**WHAT YOU WILL DO**
Each line of the records that holds the word "Representation" should be copied out.

**INFORMATION SUPPLIED**
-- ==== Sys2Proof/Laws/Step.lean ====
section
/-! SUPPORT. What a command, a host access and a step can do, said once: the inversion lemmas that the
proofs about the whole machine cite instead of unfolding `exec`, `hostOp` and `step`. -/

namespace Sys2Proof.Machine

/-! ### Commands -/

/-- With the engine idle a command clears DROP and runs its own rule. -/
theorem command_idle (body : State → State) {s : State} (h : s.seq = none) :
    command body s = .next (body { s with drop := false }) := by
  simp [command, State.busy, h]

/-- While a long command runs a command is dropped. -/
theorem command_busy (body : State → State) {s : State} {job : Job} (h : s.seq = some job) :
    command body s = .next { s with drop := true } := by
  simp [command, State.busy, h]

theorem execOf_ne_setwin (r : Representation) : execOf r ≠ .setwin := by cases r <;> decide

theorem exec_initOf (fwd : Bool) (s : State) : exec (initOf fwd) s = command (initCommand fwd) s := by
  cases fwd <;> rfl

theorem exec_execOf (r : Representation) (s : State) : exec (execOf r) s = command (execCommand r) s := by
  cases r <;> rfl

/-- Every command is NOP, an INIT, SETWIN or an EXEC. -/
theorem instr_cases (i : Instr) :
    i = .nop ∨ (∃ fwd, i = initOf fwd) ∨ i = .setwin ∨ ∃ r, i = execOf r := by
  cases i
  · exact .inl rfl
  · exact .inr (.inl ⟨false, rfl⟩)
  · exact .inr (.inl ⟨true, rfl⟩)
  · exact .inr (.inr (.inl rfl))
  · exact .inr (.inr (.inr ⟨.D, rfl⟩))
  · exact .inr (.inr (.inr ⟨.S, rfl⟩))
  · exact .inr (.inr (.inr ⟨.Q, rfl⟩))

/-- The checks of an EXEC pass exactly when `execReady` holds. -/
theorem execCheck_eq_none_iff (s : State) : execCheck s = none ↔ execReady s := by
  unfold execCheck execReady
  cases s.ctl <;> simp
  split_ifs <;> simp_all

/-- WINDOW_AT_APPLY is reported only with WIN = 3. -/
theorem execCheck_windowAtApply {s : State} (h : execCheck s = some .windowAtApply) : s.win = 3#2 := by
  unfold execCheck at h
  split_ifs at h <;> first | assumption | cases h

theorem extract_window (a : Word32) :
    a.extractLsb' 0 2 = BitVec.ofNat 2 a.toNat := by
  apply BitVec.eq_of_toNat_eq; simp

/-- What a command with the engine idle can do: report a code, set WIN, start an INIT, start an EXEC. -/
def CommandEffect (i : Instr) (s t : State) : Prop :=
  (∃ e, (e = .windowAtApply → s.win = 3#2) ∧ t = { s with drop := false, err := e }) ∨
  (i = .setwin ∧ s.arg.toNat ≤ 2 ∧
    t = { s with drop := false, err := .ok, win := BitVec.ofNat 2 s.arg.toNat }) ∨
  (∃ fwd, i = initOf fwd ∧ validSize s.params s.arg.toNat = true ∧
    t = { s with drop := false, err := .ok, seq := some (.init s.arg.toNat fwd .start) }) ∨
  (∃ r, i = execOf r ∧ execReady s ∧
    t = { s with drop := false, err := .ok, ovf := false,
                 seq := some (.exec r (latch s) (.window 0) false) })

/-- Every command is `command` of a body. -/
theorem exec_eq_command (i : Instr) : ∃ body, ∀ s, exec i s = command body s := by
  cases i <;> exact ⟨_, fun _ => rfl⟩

**SOLUTION**
theorem execOf_ne_setwin (r : Representation) : execOf r ≠ .setwin := by cases r <;> decide
theorem exec_execOf (r : Representation) (s : State) : exec (execOf r) s = command (execCommand r) s := by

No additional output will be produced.